--- GIVEN INFORMATION Enclosed Below ---
@[simp] theorem State.writeEvent_powered (s : State) (k : Nat) (b : List Byte) : (s.writeEvent k b).powered = s.powered :=
  quiet_powered (quiet_writeEvent s k b)
@[simp] theorem State.writeEvent_perst (s : State) (k : Nat) (b : List Byte) : (s.writeEvent k b).perst = s.perst :=
  quiet_perst (quiet_writeEvent s k b)
@[simp] theorem State.writeEvent_pcie (s : State) (k : Nat) (b : List Byte) : (s.writeEvent k b).pcie = s.pcie :=
  quiet_pcie (quiet_writeEvent s k b)
@[simp] theorem State.writeEvent_pkgReset (s : State) (k : Nat) (b : List Byte) : (s.writeEvent k b).pkgReset = s.pkgReset :=
  quiet_pkgReset (quiet_writeEvent s k b)
@[simp] theorem State.writeEvent_readyTick (s : State) (k : Nat) (b : List Byte) : (s.writeEvent k b).readyTick = s.readyTick :=
  quiet_readyTick (quiet_writeEvent s k b)
@[simp] theorem State.writeEvent_deviceId (s : State) (k : Nat) (b : List Byte) : (s.writeEvent k b).deviceId = s.deviceId :=
  quiet_deviceId (quiet_writeEvent s k b)
@[simp] theorem State.writeEvent_fused (s : State) (k : Nat) (b : List Byte) : (s.writeEvent k b).fused = s.fused :=
  quiet_fused (quiet_writeEvent s k b)
@[simp] theorem State.writeEvent_latches (s : State) (k : Nat) (b : List Byte) : (s.writeEvent k b).latches = s.latches :=
  quiet_latches (quiet_writeEvent s k b)
@[simp] theorem State.writeEvent_raised (s : State) (k : Nat) (b : List Byte) : (s.writeEvent k b).raised = s.raised :=
  quiet_raised (quiet_writeEvent s k b)
@[simp] theorem State.writeEvent_time (s : State) (k : Nat) (b : List Byte) : (s.writeEvent k b).time = s.time :=
  quiet_time (quiet_writeEvent s k b)
@[simp] theorem State.writeEvent_plan (s : State) (k : Nat) (b : List Byte) : (s.writeEvent k b).plan = s.plan :=
  quiet_plan (quiet_writeEvent s k b)
@[simp] theorem State.writeEvent_ports (s : State) (k : Nat) (b : List Byte) : (s.writeEvent k b).ports = s.ports :=
  quiet_ports (quiet_writeEvent s k b)
@[simp] theorem State.writeEvent_router (s : State) (k : Nat) (b : List Byte) : (s.writeEvent k b).router = s.router :=
  quiet_router (quiet_writeEvent s k b)
@[simp] theorem State.writeEvent_serving (s : State) (k : Nat) (b : List Byte) : (s.writeEvent k b).serving = s.serving :=
  quiet_serving (quiet_writeEvent s k b)
@[simp] theorem State.writeEvent_cfg (s : State) (k : Nat) (b : List Byte) : (s.writeEvent k b).cfg = s.cfg :=
  quiet_cfg (quiet_writeEvent s k b)
@[simp] theorem State.writeEvent_mgmt (s : State) (k : Nat) (b : List Byte) : (s.writeEvent k b).mgmt = s.mgmt :=
  quiet_mgmt (quiet_writeEvent s k b)
@[simp] theorem State.writeEvent_fault (s : State) (k : Nat) (b : List Byte) : (s.writeEvent k b).fault = s.fault :=
  quiet_fault (quiet_writeEvent s k b)
@[simp] theorem State.writeEvent_pwr (s : State) (k : Nat) (b : List Byte) : (s.writeEvent k b).pwr = s.pwr :=
  quiet_pwr (quiet_writeEvent s k b)
@[simp] theorem State.writeEvent_tel (s : State) (k : Nat) (b : List Byte) : (s.writeEvent k b).tel = s.tel :=
  quiet_tel (quiet_writeEvent s k b)
@[simp] theorem State.writeEvent_tiles (s : State) (k : Nat) (b : List Byte) : (s.writeEvent k b).tiles = s.tiles :=
  quiet_tiles (quiet_writeEvent s k b)
@[simp] theorem State.writeEvent_spad (s : State) (k : Nat) (b : List Byte) : (s.writeEvent k b).spad = s.spad :=
  quiet_spad (quiet_writeEvent s k b)
@[simp] theorem State.writeEvent_tier1 (s : State) (k : Nat) (b : List Byte) : (s.writeEvent k b).tier1 = s.tier1 :=
  quiet_tier1 (quiet_writeEvent s k b)
@[simp] theorem State.writeEvent_tier2 (s : State) (k : Nat) (b : List Byte) : (s.writeEvent k b).tier2 = s.tier2 :=
  quiet_tier2 (quiet_writeEvent s k b)

@[simp] theorem State.flushLost_powered (s : State) : s.flushLost.powered = s.powered :=
  quiet_powered (quiet_flushLost s)
@[simp] theorem State.flushLost_perst (s : State) : s.flushLost.perst = s.perst :=
  quiet_perst (quiet_flushLost s)
@[simp] theorem State.flushLost_pcie (s : State) : s.flushLost.pcie = s.pcie :=
  quiet_pcie (quiet_flushLost s)
@[simp] theorem State.flushLost_pkgReset (s : State) : s.flushLost.pkgReset = s.pkgReset :=
  quiet_pkgReset (quiet_flushLost s)
@[simp] theorem State.flushLost_readyTick (s : State) : s.flushLost.readyTick = s.readyTick :=
  quiet_readyTick (quiet_flushLost s)
@[simp] theorem State.flushLost_deviceId (s : State) : s.flushLost.deviceId = s.deviceId :=
  quiet_deviceId (quiet_flushLost s)
@[simp] theorem State.flushLost_fused (s : State) : s.flushLost.fused = s.fused :=
  quiet_fused (quiet_flushLost s)
@[simp] theorem State.flushLost_latches (s : State) : s.flushLost.latches = s.latches :=
  quiet_latches (quiet_flushLost s)
@[simp] theorem State.flushLost_raised (s : State) : s.flushLost.raised = s.raised :=
  quiet_raised (quiet_flushLost s)
@[simp] theorem State.flushLost_time (s : State) : s.flushLost.time = s.time :=
  quiet_time (quiet_flushLost s)
@[simp] theorem State.flushLost_plan (s : State) : s.flushLost.plan = s.plan :=
  quiet_plan (quiet_flushLost s)
@[simp] theorem State.flushLost_ports (s : State) : s.flushLost.ports = s.ports :=
  quiet_ports (quiet_flushLost s)
@[simp] theorem State.flushLost_router (s : State) : s.flushLost.router = s.router :=
  quiet_router (quiet_flushLost s)
@[simp] theorem State.flushLost_serving (s : State) : s.flushLost.serving = s.serving :=
  quiet_serving (quiet_flushLost s)
@[simp] theorem State.flushLost_cfg (s : State) : s.flushLost.cfg = s.cfg :=
  quiet_cfg (quiet_flushLost s)
@[simp] theorem State.flushLost_mgmt (s : State) : s.flushLost.mgmt = s.mgmt :=
  quiet_mgmt (quiet_flushLost s)
@[simp] theorem State.flushLost_fault (s : State) : s.flushLost.fault = s.fault :=
  quiet_fault (quiet_flushLost s)
@[simp] theorem State.flushLost_pwr (s : State) : s.flushLost.pwr = s.pwr :=
  quiet_pwr (quiet_flushLost s)
@[simp] theorem State.flushLost_tel (s : State) : s.flushLost.tel = s.tel :=
  quiet_tel (quiet_flushLost s)
@[simp] theorem State.flushLost_tiles (s : State) : s.flushLost.tiles = s.tiles :=
  quiet_tiles (quiet_flushLost s)
@[simp] theorem State.flushLost_spad (s : State) : s.flushLost.spad = s.spad :=
  quiet_spad (quiet_flushLost s)
@[simp] theorem State.flushLost_tier1 (s : State) : s.flushLost.tier1 = s.tier1 :=
  quiet_tier1 (quiet_flushLost s)
@[simp] theorem State.flushLost_tier2 (s : State) : s.flushLost.tier2 = s.tier2 :=
  quiet_tier2 (quiet_flushLost s)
--- End of Enclosed GIVEN INFORMATION ---
AIM OF THE EXERCISE:
Reproduce the full listing above, keeping every line intact.

RESULT OF THIS TASK:
@[simp] theorem State.writeEvent_powered (s : State) (k : Nat) (b : List Byte) : (s.writeEvent k b).powered = s.powered :=
  quiet_powered (quiet_writeEvent s k b)
@[simp] theorem State.writeEvent_perst (s : State) (k : Nat) (b : List Byte) : (s.writeEvent k b).perst = s.perst :=
  quiet_perst (quiet_writeEvent s k b)
@[simp] theorem State.writeEvent_pcie (s : State) (k : Nat) (b : List Byte) : (s.writeEvent k b).pcie = s.pcie :=
  quiet_pcie (quiet_writeEvent s k b)
@[simp] theorem State.writeEvent_pkgReset (s : State) (k : Nat) (b : List Byte) : (s.writeEvent k b).pkgReset = s.pkgReset :=
  quiet_pkgReset (quiet_writeEvent s k b)
@[simp] theorem State.writeEvent_readyTick (s : State) (k : Nat) (b : List Byte) : (s.writeEvent k b).readyTick = s.readyTick :=
  quiet_readyTick (quiet_writeEvent s k b)
@[simp] theorem State.writeEvent_deviceId (s : State) (k : Nat) (b : List Byte) : (s.writeEvent k b).deviceId = s.deviceId :=
  quiet_deviceId (quiet_writeEvent s k b)
@[simp] theorem State.writeEvent_fused (s : State) (k : Nat) (b : List Byte) : (s.writeEvent k b).fused = s.fused :=
  quiet_fused (quiet_writeEvent s k b)
@[simp] theorem State.writeEvent_latches (s : State) (k : Nat) (b : List Byte) : (s.writeEvent k b).latches = s.latches :=
  quiet_latches (quiet_writeEvent s k b)
@[simp] theorem State.writeEvent_raised (s : State) (k : Nat) (b : List Byte) : (s.writeEvent k b).raised = s.raised :=
  quiet_raised (quiet_writeEvent s k b)
@[simp] theorem State.writeEvent_time (s : State) (k : Nat) (b : List Byte) : (s.writeEvent k b).time = s.time :=
  quiet_time (quiet_writeEvent s k b)
@[simp] theorem State.writeEvent_plan (s : State) (k : Nat) (b : List Byte) : (s.writeEvent k b).plan = s.plan :=
  quiet_plan (quiet_writeEvent s k b)
@[simp] theorem State.writeEvent_ports (s : State) (k : Nat) (b : List Byte) : (s.writeEvent k b).ports = s.ports :=
  quiet_ports (quiet_writeEvent s k b)
@[simp] theorem State.writeEvent_router (s : State) (k : Nat) (b : List Byte) : (s.writeEvent k b).router = s.router :=
  quiet_router (quiet_writeEvent s k b)
@[simp] theorem State.writeEvent_serving (s : State) (k : Nat) (b : List Byte) : (s.writeEvent k b).serving = s.serving :=
  quiet_serving (quiet_writeEvent s k b)
@[simp] theorem State.writeEvent_cfg (s : State) (k : Nat) (b : List Byte) : (s.writeEvent k b).cfg = s.cfg :=
  quiet_cfg (quiet_writeEvent s k b)
@[simp] theorem State.writeEvent_mgmt (s : State) (k : Nat) (b : List Byte) : (s.writeEvent k b).mgmt = s.mgmt :=
  quiet_mgmt (quiet_writeEvent s k b)
@[simp] theorem State.writeEvent_fault (s : State) (k : Nat) (b : List Byte) : (s.writeEvent k b).fault = s.fault :=
  quiet_fault (quiet_writeEvent s k b)
@[simp] theorem State.writeEvent_pwr (s : State) (k : Nat) (b : List Byte) : (s.writeEvent k b).pwr = s.pwr :=
  quiet_pwr (quiet_writeEvent s k b)
@[simp] theorem State.writeEvent_tel (s : State) (k : Nat) (b : List Byte) : (s.writeEvent k b).tel = s.tel :=
  quiet_tel (quiet_writeEvent s k b)
@[simp] theorem State.writeEvent_tiles (s : State) (k : Nat) (b : List Byte) : (s.writeEvent k b).tiles = s.tiles :=
  quiet_tiles (quiet_writeEvent s k b)
@[simp] theorem State.writeEvent_spad (s : State) (k : Nat) (b : List Byte) : (s.writeEvent k b).spad = s.spad :=
  quiet_spad (quiet_writeEvent s k b)
@[simp] theorem State.writeEvent_tier1 (s : State) (k : Nat) (b : List Byte) : (s.writeEvent k b).tier1 = s.tier1 :=
  quiet_tier1 (quiet_writeEvent s k b)
@[simp] theorem State.writeEvent_tier2 (s : State) (k : Nat) (b : List Byte) : (s.writeEvent k b).tier2 = s.tier2 :=
  quiet_tier2 (quiet_writeEvent s k b)

@[simp] theorem State.flushLost_powered (s : State) : s.flushLost.powered = s.powered :=
  quiet_powered (quiet_flushLost s)
@[simp] theorem State.flushLost_perst (s : State) : s.flushLost.perst = s.perst :=
  quiet_perst (quiet_flushLost s)
@[simp] theorem State.flushLost_pcie (s : State) : s.flushLost.pcie = s.pcie :=
  quiet_pcie (quiet_flushLost s)
@[simp] theorem State.flushLost_pkgReset (s : State) : s.flushLost.pkgReset = s.pkgReset :=
  quiet_pkgReset (quiet_flushLost s)
@[simp] theorem State.flushLost_readyTick (s : State) : s.flushLost.readyTick = s.readyTick :=
  quiet_readyTick (quiet_flushLost s)
@[simp] theorem State.flushLost_deviceId (s : State) : s.flushLost.deviceId = s.deviceId :=
  quiet_deviceId (quiet_flushLost s)
@[simp] theorem State.flushLost_fused (s : State) : s.flushLost.fused = s.fused :=
  quiet_fused (quiet_flushLost s)
@[simp] theorem State.flushLost_latches (s : State) : s.flushLost.latches = s.latches :=
  quiet_latches (quiet_flushLost s)
@[simp] theorem State.flushLost_raised (s : State) : s.flushLost.raised = s.raised :=
  quiet_raised (quiet_flushLost s)
@[simp] theorem State.flushLost_time (s : State) : s.flushLost.time = s.time :=
  quiet_time (quiet_flushLost s)
@[simp] theorem State.flushLost_plan (s : State) : s.flushLost.plan = s.plan :=
  quiet_plan (quiet_flushLost s)
@[simp] theorem State.flushLost_ports (s : State) : s.flushLost.ports = s.ports :=
  quiet_ports (quiet_flushLost s)
@[simp] theorem State.flushLost_router (s : State) : s.flushLost.router = s.router :=
  quiet_router (quiet_flushLost s)
@[simp] theorem State.flushLost_serving (s : State) : s.flushLost.serving = s.serving :=
  quiet_serving (quiet_flushLost s)
@[simp] theorem State.flushLost_cfg (s : State) : s.flushLost.cfg = s.cfg :=
  quiet_cfg (quiet_flushLost s)
@[simp] theorem State.flushLost_mgmt (s : State) : s.flushLost.mgmt = s.mgmt :=
  quiet_mgmt (quiet_flushLost s)
@[simp] theorem State.flushLost_fault (s : State) : s.flushLost.fault = s.fault :=
  quiet_fault (quiet_flushLost s)
@[simp] theorem State.flushLost_pwr (s : State) : s.flushLost.pwr = s.pwr :=
  quiet_pwr (quiet_flushLost s)
@[simp] theorem State.flushLost_tel (s : State) : s.flushLost.tel = s.tel :=
  quiet_tel (quiet_flushLost s)
@[simp] theorem State.flushLost_tiles (s : State) : s.flushLost.tiles = s.tiles :=
  quiet_tiles (quiet_flushLost s)
@[simp] theorem State.flushLost_spad (s : State) : s.flushLost.spad = s.spad :=
  quiet_spad (quiet_flushLost s)
@[simp] theorem State.flushLost_tier1 (s : State) : s.flushLost.tier1 = s.tier1 :=
  quiet_tier1 (quiet_flushLost s)
@[simp] theorem State.flushLost_tier2 (s : State) : s.flushLost.tier2 = s.tier2 :=
  quiet_tier2 (quiet_flushLost s)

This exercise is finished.